The ASDD profiler was introduced in Continuous Compliance version 9.0, and represents the future direction for sensitive data discovery. It offers a number of advantages as compared to the legacy profiler, but currently has some limitations as well.
The introduction of the ASDD profiler does not make any changes to the legacy profiler. Existing profiling jobs should continue to function as they have in the past.
The ASDD profiler currently supports the following:
JSON files (not available for the legacy profiler)
The ASDD profiler uses classifiers rather than search and type expressions.
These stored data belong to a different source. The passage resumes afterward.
-- ==== Sys2Proof/Certificates/Slice0/Obligations.lean ====
section
/-! DEFINITION. The statements about the block. Each docstring names the rule of spec/ it states, or says what it is derived
from. -/

open Sys2Proof Sys2Proof.Machine

/-! ## Encoding (spec/30_encoding.md) -/

/-- Decode and encode agree on every operation whose count fits its field (R96, R97, R99, R100). -/
def Obligations.DecodeOfEncodeIsTheOperation : Prop :=
  ∀ i : Instr, i.wellFormed = true → decode (encode i) = .ok i

/-- Every word that is an operation is the encoding of that one operation (R96, R99, R100). -/
def Obligations.EncodeOfDecodeIsTheWord : Prop :=
  ∀ (w : Word) (i : Instr), decode w = .ok i → i.wellFormed = true ∧ encode i = w

/-- R100: the whole decoder, as a step sees it with no reset on its way. -/
def Obligations.EveryWordRunsOrEndsIllegalOp : Prop :=
  ∀ (s : State) (w : Word) (rest : List Word), s.resetIn = none → s.running = none → s.opIn = w :: rest →
    ((w.extractLsb' 20 4 = 0#4 ∧ (w.extractLsb' 24 8).toNat ∈
        [0x00, 0x01, 0x10, 0x11, 0x20, 0x21, 0x22, 0x23, 0x24, 0x30, 0x31, 0x32]) →
      ∃ i : Instr, opcodeOf i = w.extractLsb' 24 8 ∧ i.count = (w.extractLsb' 0 20).toNat ∧
        step s = exec i { s with opIn := rest }) ∧
    (¬(w.extractLsb' 20 4 = 0#4 ∧ (w.extractLsb' 24 8).toNat ∈
        [0x00, 0x01, 0x10, 0x11, 0x20, 0x21, 0x22, 0x23, 0x24, 0x30, 0x31, 0x32]) →
      step s = .next { s with opIn := rest, err := s.err ||| 1#9,
                              res := s.res ++ [⟨.err .illegalOp, 0#32⟩] })

/-- Words written out from the encodings of rules R96 and R99, and two that are reserved. -/
def Obligations.WordsOfTheSpecDecode : Prop :=
  decode 0x00000000#32 = .ok (.nop 0) ∧ decode 0x01000003#32 = .ok (.rdReg 3) ∧
  decode 0x10000004#32 = .ok (.pack 4) ∧ decode 0x11000FA1#32 = .ok (.unpack 4001) ∧
  decode 0x22000FA0#32 = .ok (.sendChunk 4000) ∧ decode 0x23000000#32 = .ok (.endFrame 0) ∧
  decode 0x31000010#32 = .ok (.genChunk 16) ∧ decode 0x22100001#32 = .error .reservedNotZero ∧
  decode 0x7F000000#32 = .error .unassignedOpcode

/-! ## The step (spec/20_memory.md R75, spec/10_state.md R22) -/

/-- A step with no operation in flight and no reset on its way runs the operation that the next word decodes to, on the state with
that word taken. -/
def Obligations.StepRunsTheDecodedOperation : Prop :=
  ∀ (s : State) (w : Word) (rest : List Word) (i : Instr),
    s.resetIn = none → s.running = none → s.opIn = w :: rest → decode w = .ok i →
    i.wellFormed = true ∧ step s = exec i { s with opIn := rest }

/-- With no operation in flight and no word at the port the block waits: nothing runs by itself (R251; that
the wait is a step which changes nothing is the model's choice, log 3). -/
def Obligations.IdleBlockDoesNothing : Prop :=
  ∀ s : State, s.resetIn = none → s.running = none → s.opIn = [] → step s = .next s

/-- While an operation is in flight no word is taken (R75), unless the step is the reset itself. -/
def Obligations.NoWordIsTakenWhileAnOperationRuns : Prop :=
  ∀ (s t : State) (r : Running), s.resetIn ≠ some 0 → s.running = some r → step s = .next t → t.opIn = s.opIn

/-- With no reset on its way an operation puts one result exactly when it ends, and none while it is still in flight
(R75, R98, R233, R264). -/
def Obligations.OneResultExactlyWhenTheOperationEnds : Prop :=
  ∀ s t : State, s.resetIn = none → (s.running ≠ none ∨ s.opIn ≠ []) → step s = .next t →
    (t.running = none ∧ ∃ r, t.res = s.res ++ [r]) ∨ (t.running ≠ none ∧ t.res = s.res)

/-- The value half of a result is 0 for every operation except an `RD_REG` that ends `OK` (R98). -/
def Obligations.OnlyRdRegReturnsAValue : Prop :=
  (∀ (i : Instr) (s t : State) (r : Result), exec i s = .next t → t.res = s.res ++ [r] →
    (∀ n, i ≠ .rdReg n) ∨ r.status ≠ .ok → r.value = 0#32) ∧
  (∀ (s t : State) (q : Running) (r : Result), s.running = some q → step s = .next t →
    t.res = s.res ++ [r] → r.value = 0#32)

/-! ## System operations (spec/43_system.md) -/

/-- R210. -/
def Obligations.NopFollowsItsRule : Prop :=
  ∀ s : State,
    exec (.nop 0) s = .next { s with running := none, res := s.res ++ [⟨.ok, 0#32⟩] } ∧
    ∀ c, c ≠ 0 → exec (.nop c) s = .next (raise .badCount s)

/-- R211: the three registers, and the reserved numbers. -/
def Obligations.RdRegFollowsItsRule : Prop :=
  ∀ s : State,
    exec (.rdReg 0) s = .next (put ⟨.ok, statusReg s⟩ s) ∧
    exec (.rdReg 1) s = .next (put ⟨.ok, BitVec.ofNat 32 s.bytesSent.toNat⟩ s) ∧
    exec (.rdReg 2) s = .next (put ⟨.ok, BitVec.ofNat 32 s.genCursor.toNat⟩ s) ∧
    ∀ r, 2 < r → exec (.rdReg r) s = .next (raise .badCount s)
Classifiers support more features and configuration options than expressions.
The LIST classifier framework is new and has no equivalent functionality in the legacy profiler.
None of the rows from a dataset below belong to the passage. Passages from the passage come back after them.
@[simp] theorem poll_nodes (b : Bool) (s : State) :
    (poll b s).nodes = s.nodes := rfl

@[simp] theorem poll_nodesValid (b : Bool) (s : State) :
    (poll b s).nodesValid = s.nodesValid := rfl

@[simp] theorem poll_genCursor (b : Bool) (s : State) :
    (poll b s).genCursor = s.genCursor := rfl

@[simp] theorem poll_err (b : Bool) (s : State) :
    (poll b s).err = s.err := rfl

@[simp] theorem poll_running (b : Bool) (s : State) :
    (poll b s).running = s.running := rfl

@[simp] theorem poll_opIn (b : Bool) (s : State) :
    (poll b s).opIn = s.opIn := rfl

@[simp] theorem poll_pixIn (b : Bool) (s : State) :
    (poll b s).pixIn = s.pixIn := rfl

@[simp] theorem poll_byteIn (b : Bool) (s : State) :
    (poll b s).byteIn = s.byteIn := rfl

@[simp] theorem poll_rngIn (b : Bool) (s : State) :
    (poll b s).rngIn = s.rngIn := rfl

@[simp] theorem poll_busyIn (b : Bool) (s : State) :
    (poll b s).busyIn = s.busyIn.drop 1 := rfl

@[simp] theorem poll_resetIn (b : Bool) (s : State) :
    (poll b s).resetIn = s.resetIn := rfl

@[simp] theorem poll_res (b : Bool) (s : State) :
    (poll b s).res = s.res := rfl

@[simp] theorem poll_pixOut (b : Bool) (s : State) :
    (poll b s).pixOut = s.pixOut := rfl

@[simp] theorem poll_byteOut (b : Bool) (s : State) :
    (poll b s).byteOut = s.byteOut := rfl

@[simp] theorem poll_trace (b : Bool) (s : State) :
    (poll b s).trace = s.trace ++ [.poll b] := rfl


/-! ### logLongwait -/

@[simp] theorem logLongwait_params (s : State) :
    (logLongwait s).params = s.params := rfl

@[simp] theorem logLongwait_seqState (s : State) :
    (logLongwait s).seqState = s.seqState := rfl

@[simp] theorem logLongwait_pwrEn (s : State) :
    (logLongwait s).pwrEn = s.pwrEn := rfl

@[simp] theorem logLongwait_rst (s : State) :
    (logLongwait s).rst = s.rst := rfl

@[simp] theorem logLongwait_bytesSent (s : State) :
    (logLongwait s).bytesSent = s.bytesSent := rfl

@[simp] theorem logLongwait_bufLive (s : State) :
    (logLongwait s).bufLive = s.bufLive := rfl

@[simp] theorem logLongwait_buf (s : State) :
    (logLongwait s).buf = s.buf := rfl

@[simp] theorem logLongwait_longwait (s : State) :
    (logLongwait s).longwait = true := rfl

@[simp] theorem logLongwait_shortframe (s : State) :
    (logLongwait s).shortframe = s.shortframe := rfl

@[simp] theorem logLongwait_nodes (s : State) :
    (logLongwait s).nodes = s.nodes := rfl

@[simp] theorem logLongwait_nodesValid (s : State) :
    (logLongwait s).nodesValid = s.nodesValid := rfl

@[simp] theorem logLongwait_genCursor (s : State) :
    (logLongwait s).genCursor = s.genCursor := rfl

@[simp] theorem logLongwait_err (s : State) :
    (logLongwait s).err = s.err := rfl

@[simp] theorem logLongwait_running (s : State) :
    (logLongwait s).running = s.running := rfl

@[simp] theorem logLongwait_opIn (s : State) :
    (logLongwait s).opIn = s.opIn := rfl

@[simp] theorem logLongwait_pixIn (s : State) :
    (logLongwait s).pixIn = s.pixIn := rfl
The TYPE classifier framework uses standard Java SQLType values to identify data types, which should provide broad support for type detection across all database variants.
The PATH classifier supports exact matching and can be configured to consider table name in addition to column name when matching.
The REGEX classifier supports the following checksums for data-level recognition:
a. LUHN: Luhn checksum for credit card numbers.
b. MOD10_ABA: Modulus 10 checksum for ABA Routing numbers (USA).
c. MOD11_NHS: Modulus 11 checksum for 10-digit NHS (National Health Services) numbers.
d. MOD11_TFN: Modulus 11 checksum for 9-digit TFN (Australian Tax File Numbers).
e. MOD97: Modulus 97 checksum for IBAN (International Bank Account Numbers).
The ASDD profiler provides better matching when the number of rows in a table is less than the target number of rows for profiling, and in general provides more nuanced confidence value in profiling results.
The ASDD profiler attempts to retrieve more data values when a large fraction of the data values for a column are null or empty. The threshold to trigger an additional query is controlled by the application setting ASDD/DefaultNullFilterThreshold.
The ASDD profiler supports statistical sampling for Oracle, SQL Server and SAP ASE databases, so that the data sampled will better reflect the full range of values for each column across the entire table.
When data sampling is employed, the sample percentage is always set to 1% - if this percentage does not yield enough rows, the query is performed again without sampling.
The ASDD Standard profile set contains data level logic by default, allowing some columns containing sensitive information to be identified even if the column names are not meaningful.
New or improved REGEX classifiers for Zip Code and Email Address domains.
New LIST classifiers are present for First and Last Name, Full Name, US City, US State, and Country domains.
Classifiers and profile sets using them may be exported and imported using the Engine Sync feature. Classifiers are included when the Export Settings action is performed from the Environments tab.
The primary limitation of the ASDD Profiler is that it is not yet supported for all connectors. The UI will report an error if the user attempts to save a job using an ASDD profile set with an unsupported connector.
Currently, the following limitations apply to the ASDD Profiler:
XML, fixed width, and mainframe profiling are not supported.
Discovery may fail or produce lower-quality results for some extended connectors due to known issues:
The SQL syntax used for column truncation is not compatible with all database variants. This is known to cause failures in discovery jobs for the Informix database.